🤖 AI Summary
Current safety guardrails for large language models struggle to generalize across diverse threat types due to heterogeneous threats, fragmented data, and inconsistent evaluation standards. To address this, this work proposes RouteGuard, a novel framework that, for the first time, identifies the task interference problem inherent in monolithic guardrails and introduces GuardZoo, a unified benchmark for comprehensive evaluation. RouteGuard employs a modular routing mechanism to direct inputs to domain-specific expert classifiers, enabling fine-grained and scalable threat detection. Experimental results demonstrate that RouteGuard significantly outperforms strong baselines in both fine-grained threat identification and out-of-domain generalization, while also supporting flexible integration of emerging threat categories.
📝 Abstract
Building robust safety guardrails is essential for deploying Large Language Models across diverse real-world applications.
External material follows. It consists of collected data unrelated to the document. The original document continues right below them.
@[simp] theorem modRefs_ctxs (s : State) (n : Nat) (f : Nat → Nat) :
    (s.modRefs n f).ctxs = s.ctxs := rfl
@[simp] theorem modRefs_slotMap (s : State) (n : Nat) (f : Nat → Nat) :
    (s.modRefs n f).slotMap = s.slotMap := rfl
@[simp] theorem modRefs_streamMap (s : State) (n : Nat) (f : Nat → Nat) :
    (s.modRefs n f).streamMap = s.streamMap := rfl
@[simp] theorem modRefs_available (s : State) (n : Nat) (f : Nat → Nat) :
    (s.modRefs n f).available = s.available := rfl
@[simp] theorem modRefs_reserved (s : State) (n : Nat) (f : Nat → Nat) :
    (s.modRefs n f).reserved = s.reserved := rfl
@[simp] theorem modRefs_lanes (s : State) (n : Nat) (f : Nat → Nat) :
    (s.modRefs n f).lanes = s.lanes := rfl
@[simp] theorem modRefs_capture (s : State) (n : Nat) (f : Nat → Nat) :
    (s.modRefs n f).capture = s.capture := rfl
@[simp] theorem modRefs_timer (s : State) (n : Nat) (f : Nat → Nat) :
    (s.modRefs n f).timer = s.timer := rfl
@[simp] theorem modRefs_blocks (s : State) (n : Nat) (f : Nat → Nat) :
    (s.modRefs n f).blocks = s.blocks := rfl
@[simp] theorem modRefs_links (s : State) (n : Nat) (f : Nat → Nat) :
    (s.modRefs n f).links = s.links := rfl
@[simp] theorem modRefs_defaultRound (s : State) (n : Nat) (f : Nat → Nat) :
    (s.modRefs n f).defaultRound = s.defaultRound := rfl
@[simp] theorem modRefs_sweeps (s : State) (n : Nat) (f : Nat → Nat) :
    (s.modRefs n f).sweeps = s.sweeps := rfl
@[simp] theorem modRefs_attention (s : State) (n : Nat) (f : Nat → Nat) :
    (s.modRefs n f).attention = s.attention := rfl
@[simp] theorem modRefs_ports (s : State) (n : Nat) (f : Nat → Nat) :
    (s.modRefs n f).ports = s.ports := rfl
@[simp] theorem modRefs_tally0 (s : State) (n : Nat) (f : Nat → Nat) :
    (s.modRefs n f).tally0 = s.tally0 := rfl
@[simp] theorem modRefs_tally1 (s : State) (n : Nat) (f : Nat → Nat) :
    (s.modRefs n f).tally1 = s.tally1 := rfl
@[simp] theorem modRefs_pinHeld (s : State) (n : Nat) (f : Nat → Nat) :
    (s.modRefs n f).pinHeld = s.pinHeld := rfl
@[simp] theorem modRefs_freeCount (s : State) (n : Nat) (f : Nat → Nat) :
    (s.modRefs n f).freeCount = s.freeCount := rfl
@[simp] theorem modRefs_pending (s : State) (n : Nat) (f : Nat → Nat) :
    (s.modRefs n f).pending = s.pending := rfl

@[simp] theorem dropRef_ctxs (s : State) (n : Option Nat) :
    (s.dropRef n).ctxs = s.ctxs := by cases n <;> rfl
@[simp] theorem dropRef_slotMap (s : State) (n : Option Nat) :
    (s.dropRef n).slotMap = s.slotMap := by cases n <;> rfl
@[simp] theorem dropRef_streamMap (s : State) (n : Option Nat) :
    (s.dropRef n).streamMap = s.streamMap := by cases n <;> rfl
@[simp] theorem dropRef_available (s : State) (n : Option Nat) :
    (s.dropRef n).available = s.available := by cases n <;> rfl
@[simp] theorem dropRef_reserved (s : State) (n : Option Nat) :
    (s.dropRef n).reserved = s.reserved := by cases n <;> rfl
@[simp] theorem dropRef_lanes (s : State) (n : Option Nat) :
    (s.dropRef n).lanes = s.lanes := by cases n <;> rfl
@[simp] theorem dropRef_capture (s : State) (n : Option Nat) :
    (s.dropRef n).capture = s.capture := by cases n <;> rfl
@[simp] theorem dropRef_timer (s : State) (n : Option Nat) :
    (s.dropRef n).timer = s.timer := by cases n <;> rfl
@[simp] theorem dropRef_blocks (s : State) (n : Option Nat) :
    (s.dropRef n).blocks = s.blocks := by cases n <;> rfl
@[simp] theorem dropRef_links (s : State) (n : Option Nat) :
    (s.dropRef n).links = s.links := by cases n <;> rfl
@[simp] theorem dropRef_defaultRound (s : State) (n : Option Nat) :
    (s.dropRef n).defaultRound = s.defaultRound := by cases n <;> rfl
@[simp] theorem dropRef_sweeps (s : State) (n : Option Nat) :
    (s.dropRef n).sweeps = s.sweeps := by cases n <;> rfl
@[simp] theorem dropRef_attention (s : State) (n : Option Nat) :
    (s.dropRef n).attention = s.attention := by cases n <;> rfl
@[simp] theorem dropRef_ports (s : State) (n : Option Nat) :
    (s.dropRef n).ports = s.ports := by cases n <;> rfl
@[simp] theorem dropRef_tally0 (s : State) (n : Option Nat) :
    (s.dropRef n).tally0 = s.tally0 := by cases n <;> rfl
@[simp] theorem dropRef_tally1 (s : State) (n : Option Nat) :
    (s.dropRef n).tally1 = s.tally1 := by cases n <;> rfl
@[simp] theorem dropRef_pinHeld (s : State) (n : Option Nat) :
    (s.dropRef n).pinHeld = s.pinHeld := by cases n <;> rfl
@[simp] theorem dropRef_freeCount (s : State) (n : Option Nat) :
    (s.dropRef n).freeCount = s.freeCount := by cases n <;> rfl
@[simp] theorem dropRef_pending (s : State) (n : Option Nat) :
    (s.dropRef n).pending = s.pending := by cases n <;> rfl

@[simp] theorem dropHanded_ctxs (s : State) (i : Nat) :
    (s.dropHanded i).ctxs = s.ctxs := by unfold dropHanded; split <;> rfl
@[simp] theorem dropHanded_slotMap (s : State) (i : Nat) :
    (s.dropHanded i).slotMap = s.slotMap := by unfold dropHanded; split <;> rfl
@[simp] theorem dropHanded_streamMap (s : State) (i : Nat) :
    (s.dropHanded i).streamMap = s.streamMap := by unfold dropHanded; split <;> rfl
@[simp] theorem dropHanded_profiles (s : State) (i : Nat) :
    (s.dropHanded i).profiles = s.profiles := by unfold dropHanded; split <;> rfl
@[simp] theorem dropHanded_available (s : State) (i : Nat) :
    (s.dropHanded i).available = s.available := by unfold dropHanded; split <;> rfl
@[simp] theorem dropHanded_reserved (s : State) (i : Nat) :
    (s.dropHanded i).reserved = s.reserved := by unfold dropHanded; split <;> rfl
@[simp] theorem dropHanded_lanes (s : State) (i : Nat) :
    (s.dropHanded i).lanes = s.lanes := by unfold dropHanded; split <;> rfl
@[simp] theorem dropHanded_capture (s : State) (i : Nat) :
    (s.dropHanded i).capture = s.capture := by unfold dropHanded; split <;> rfl
@[simp] theorem dropHanded_timer (s : State) (i : Nat) :
    (s.dropHanded i).timer = s.timer := by unfold dropHanded; split <;> rfl
@[simp] theorem dropHanded_links (s : State) (i : Nat) :
    (s.dropHanded i).links = s.links := by unfold dropHanded; split <;> rfl
@[simp] theorem dropHanded_defaultRound (s : State) (i : Nat) :
    (s.dropHanded i).defaultRound = s.defaultRound := by unfold dropHanded; split <;> rfl
@[simp] theorem dropHanded_sweeps (s : State) (i : Nat) :
    (s.dropHanded i).sweeps = s.sweeps := by unfold dropHanded; split <;> rfl
@[simp] theorem dropHanded_attention (s : State) (i : Nat) :
    (s.dropHanded i).attention = s.attention := by unfold dropHanded; split <;> rfl
@[simp] theorem dropHanded_ports (s : State) (i : Nat) :
    (s.dropHanded i).ports = s.ports := by unfold dropHanded; split <;> rfl
@[simp] theorem dropHanded_tally0 (s : State) (i : Nat) :
    (s.dropHanded i).tally0 = s.tally0 := by unfold dropHanded; split <;> rfl
@[simp] theorem dropHanded_tally1 (s : State) (i : Nat) :
    (s.dropHanded i).tally1 = s.tally1 := by unfold dropHanded; split <;> rfl
@[simp] theorem dropHanded_pinHeld (s : State) (i : Nat) :
    (s.dropHanded i).pinHeld = s.pinHeld := by unfold dropHanded; split <;> rfl
@[simp] theorem dropHanded_freeCount (s : State) (i : Nat) :
    (s.dropHanded i).freeCount = s.freeCount := by unfold dropHanded; split <;> rfl
@[simp] theorem dropHanded_pending (s : State) (i : Nat) :
    (s.dropHanded i).pending = s.pending := by unfold dropHanded; split <;> rfl

@[simp] theorem playBlock_ctxs (s : State) (i : Nat) (c : Option (List Byte)) :
    (s.playBlock i c).ctxs = s.ctxs := by unfold playBlock; split <;> rfl
@[simp] theorem playBlock_slotMap (s : State) (i : Nat) (c : Option (List Byte)) :
    (s.playBlock i c).slotMap = s.slotMap := by unfold playBlock; split <;> rfl
@[simp] theorem playBlock_streamMap (s : State) (i : Nat) (c : Option (List Byte)) :
    (s.playBlock i c).streamMap = s.streamMap := by unfold playBlock; split <;> rfl
@[simp] theorem playBlock_profiles (s : State) (i : Nat) (c : Option (List Byte)) :
    (s.playBlock i c).profiles = s.profiles := by unfold playBlock; split <;> rfl
@[simp] theorem playBlock_available (s : State) (i : Nat) (c : Option (List Byte)) :
    (s.playBlock i c).available = s.available := by unfold playBlock; split <;> rfl
@[simp] theorem playBlock_reserved (s : State) (i : Nat) (c : Option (List Byte)) :
    (s.playBlock i c).reserved = s.reserved := by unfold playBlock; split <;> rfl
@[simp] theorem playBlock_lanes (s : State) (i : Nat) (c : Option (List Byte)) :
    (s.playBlock i c).lanes = s.lanes := by unfold playBlock; split <;> rfl
@[simp] theorem playBlock_capture (s : State) (i : Nat) (c : Option (List Byte)) :
    (s.playBlock i c).capture = s.capture := by unfold playBlock; split <;> rfl
@[simp] theorem playBlock_timer (s : State) (i : Nat) (c : Option (List Byte)) :
    (s.playBlock i c).timer = s.timer := by unfold playBlock; split <;> rfl
@[simp] theorem playBlock_links (s : State) (i : Nat) (c : Option (List Byte)) :
    (s.playBlock i c).links = s.links := by unfold playBlock; split <;> rfl
@[simp] theorem playBlock_defaultRound (s : State) (i : Nat) (c : Option (List Byte)) :
    (s.playBlock i c).defaultRound = s.defaultRound := by unfold playBlock; split <;> rfl
@[simp] theorem playBlock_sweeps (s : State) (i : Nat) (c : Option (List Byte)) :
    (s.playBlock i c).sweeps = s.sweeps := by unfold playBlock; split <;> rfl
@[simp] theorem playBlock_attention (s : State) (i : Nat) (c : Option (List Byte)) :
    (s.playBlock i c).attention = s.attention := by unfold playBlock; split <;> rfl
@[simp] theorem playBlock_ports (s : State) (i : Nat) (c : Option (List Byte)) :
    (s.playBlock i c).ports = s.ports := by unfold playBlock; split <;> rfl
@[simp] theorem playBlock_tally0 (s : State) (i : Nat) (c : Option (List Byte)) :
    (s.playBlock i c).tally0 = s.tally0 := by unfold playBlock; split <;> rfl
@[simp] theorem playBlock_tally1 (s : State) (i : Nat) (c : Option (List Byte)) :
    (s.playBlock i c).tally1 = s.tally1 := by unfold playBlock; split <;> rfl
@[simp] theorem playBlock_pinHeld (s : State) (i : Nat) (c : Option (List Byte)) :
    (s.playBlock i c).pinHeld = s.pinHeld := by unfold playBlock; split <;> rfl
@[simp] theorem playBlock_freeCount (s : State) (i : Nat) (c : Option (List Byte)) :
    (s.playBlock i c).freeCount = s.freeCount := by unfold playBlock; split <;> rfl
@[simp] theorem playBlock_pending (s : State) (i : Nat) (c : Option (List Byte)) :
    (s.playBlock i c).pending = s.pending := by unfold playBlock; split <;> rfl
However, this goal remains challenging because safety risks span heterogeneous threat domains, while existing datasets cover only fragmented risk subsets and rely on inconsistent taxonomies. Consequently, it remains unclear whether current guardrails can generalize beyond narrow evaluation settings. To better understand the robustness of guardrail models, we first introduce GuardZoo, a unified human-annotated benchmark with 32,460 samples covering 15 distinct unsafe categories. Evaluation on GuardZoo reveals that monolithic guardrails suffer from task interference: different threat domains require distinct decision boundaries that are difficult to compress into a single model. We therefore propose RouteGuard, a router-expert framework that triages each conversation to specialized expert guardrails for threat-specific detection. Experiments show that RouteGuard improves fine-grained threat detection over strong guardrail baselines, generalizes better under out-of-domain evaluation, and supports flexible modular expansion to emerging threats.